▶ **Task item**: Wherever "ended" turns up in the entries, copy out the line that holds it.

▶ **Data provided**:

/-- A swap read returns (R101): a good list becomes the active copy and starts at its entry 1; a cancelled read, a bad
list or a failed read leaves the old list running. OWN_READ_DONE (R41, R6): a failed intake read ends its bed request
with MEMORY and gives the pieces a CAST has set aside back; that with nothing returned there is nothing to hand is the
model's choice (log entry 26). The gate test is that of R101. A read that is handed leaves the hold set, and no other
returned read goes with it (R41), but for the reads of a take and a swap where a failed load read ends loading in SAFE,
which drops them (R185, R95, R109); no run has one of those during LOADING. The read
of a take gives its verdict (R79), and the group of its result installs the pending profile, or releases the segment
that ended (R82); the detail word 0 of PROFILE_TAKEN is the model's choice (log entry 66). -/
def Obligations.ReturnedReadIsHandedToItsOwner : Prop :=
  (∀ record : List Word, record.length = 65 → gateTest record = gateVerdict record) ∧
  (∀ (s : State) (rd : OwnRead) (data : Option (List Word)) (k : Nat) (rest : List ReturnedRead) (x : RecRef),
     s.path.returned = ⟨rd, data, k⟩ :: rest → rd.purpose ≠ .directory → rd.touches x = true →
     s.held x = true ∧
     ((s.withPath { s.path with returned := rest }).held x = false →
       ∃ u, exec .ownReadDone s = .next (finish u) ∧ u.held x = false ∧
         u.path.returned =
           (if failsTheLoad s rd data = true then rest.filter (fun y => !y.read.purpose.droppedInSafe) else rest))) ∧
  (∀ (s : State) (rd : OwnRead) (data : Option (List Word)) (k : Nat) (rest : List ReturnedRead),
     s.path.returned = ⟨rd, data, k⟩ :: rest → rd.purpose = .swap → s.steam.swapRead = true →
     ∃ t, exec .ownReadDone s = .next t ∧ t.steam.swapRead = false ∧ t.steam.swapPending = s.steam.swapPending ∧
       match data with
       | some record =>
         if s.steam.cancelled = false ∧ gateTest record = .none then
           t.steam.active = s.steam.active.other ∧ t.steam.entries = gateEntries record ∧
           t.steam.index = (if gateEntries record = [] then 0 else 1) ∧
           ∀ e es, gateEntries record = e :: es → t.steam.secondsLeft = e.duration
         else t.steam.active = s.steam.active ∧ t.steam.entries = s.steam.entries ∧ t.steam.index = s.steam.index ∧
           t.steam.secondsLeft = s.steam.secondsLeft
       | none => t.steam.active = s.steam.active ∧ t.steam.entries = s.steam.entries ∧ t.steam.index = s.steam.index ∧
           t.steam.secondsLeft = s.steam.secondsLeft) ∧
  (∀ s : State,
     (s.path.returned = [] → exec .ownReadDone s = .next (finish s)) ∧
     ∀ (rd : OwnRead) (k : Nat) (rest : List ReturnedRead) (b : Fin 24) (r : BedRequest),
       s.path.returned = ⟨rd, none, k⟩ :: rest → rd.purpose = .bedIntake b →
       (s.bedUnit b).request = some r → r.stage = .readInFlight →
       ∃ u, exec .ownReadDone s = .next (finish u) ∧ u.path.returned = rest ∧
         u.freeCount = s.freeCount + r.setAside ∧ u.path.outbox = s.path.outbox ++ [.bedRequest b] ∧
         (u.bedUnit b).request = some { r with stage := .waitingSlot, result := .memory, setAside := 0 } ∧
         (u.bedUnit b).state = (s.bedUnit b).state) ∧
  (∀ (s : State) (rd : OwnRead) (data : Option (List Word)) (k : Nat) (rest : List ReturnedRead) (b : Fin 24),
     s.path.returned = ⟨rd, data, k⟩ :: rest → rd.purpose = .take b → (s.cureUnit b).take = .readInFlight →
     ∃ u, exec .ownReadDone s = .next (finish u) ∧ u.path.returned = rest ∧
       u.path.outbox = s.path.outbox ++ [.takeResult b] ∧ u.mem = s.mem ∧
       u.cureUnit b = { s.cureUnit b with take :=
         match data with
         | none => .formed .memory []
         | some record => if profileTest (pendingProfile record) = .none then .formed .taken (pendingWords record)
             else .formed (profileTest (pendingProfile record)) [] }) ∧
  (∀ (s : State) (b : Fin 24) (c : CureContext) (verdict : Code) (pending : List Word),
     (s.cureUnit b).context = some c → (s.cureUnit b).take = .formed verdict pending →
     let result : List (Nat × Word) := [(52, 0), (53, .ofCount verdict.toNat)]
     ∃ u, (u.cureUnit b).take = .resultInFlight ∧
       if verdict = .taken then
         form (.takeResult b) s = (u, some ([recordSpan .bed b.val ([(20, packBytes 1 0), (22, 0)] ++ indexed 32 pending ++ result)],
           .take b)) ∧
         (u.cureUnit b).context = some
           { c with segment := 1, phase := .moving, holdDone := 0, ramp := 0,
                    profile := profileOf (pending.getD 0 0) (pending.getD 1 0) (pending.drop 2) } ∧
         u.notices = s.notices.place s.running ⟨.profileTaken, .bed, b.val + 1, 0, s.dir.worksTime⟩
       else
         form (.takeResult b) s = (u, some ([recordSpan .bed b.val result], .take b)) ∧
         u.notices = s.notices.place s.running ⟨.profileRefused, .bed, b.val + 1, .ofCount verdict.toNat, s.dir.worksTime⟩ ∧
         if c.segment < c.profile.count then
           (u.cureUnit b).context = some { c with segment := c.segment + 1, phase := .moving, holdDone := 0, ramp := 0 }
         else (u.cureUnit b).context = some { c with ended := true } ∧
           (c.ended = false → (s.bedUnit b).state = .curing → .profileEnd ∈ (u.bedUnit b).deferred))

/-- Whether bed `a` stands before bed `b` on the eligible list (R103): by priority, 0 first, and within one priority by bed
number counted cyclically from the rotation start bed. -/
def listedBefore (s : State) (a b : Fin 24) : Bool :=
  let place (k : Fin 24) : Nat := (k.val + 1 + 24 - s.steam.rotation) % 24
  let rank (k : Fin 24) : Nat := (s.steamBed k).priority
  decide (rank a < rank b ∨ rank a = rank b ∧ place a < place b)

▶ **Completed exercise**:
that ended (R82); the detail word 0 of PROFILE_TAKEN is the model's choice (log entry 66). -/
         else (u.cureUnit b).context = some { c with ended := true } ∧
           (c.ended = false → (s.bedUnit b).state = .curing → .profileEnd ∈ (u.bedUnit b).deferred))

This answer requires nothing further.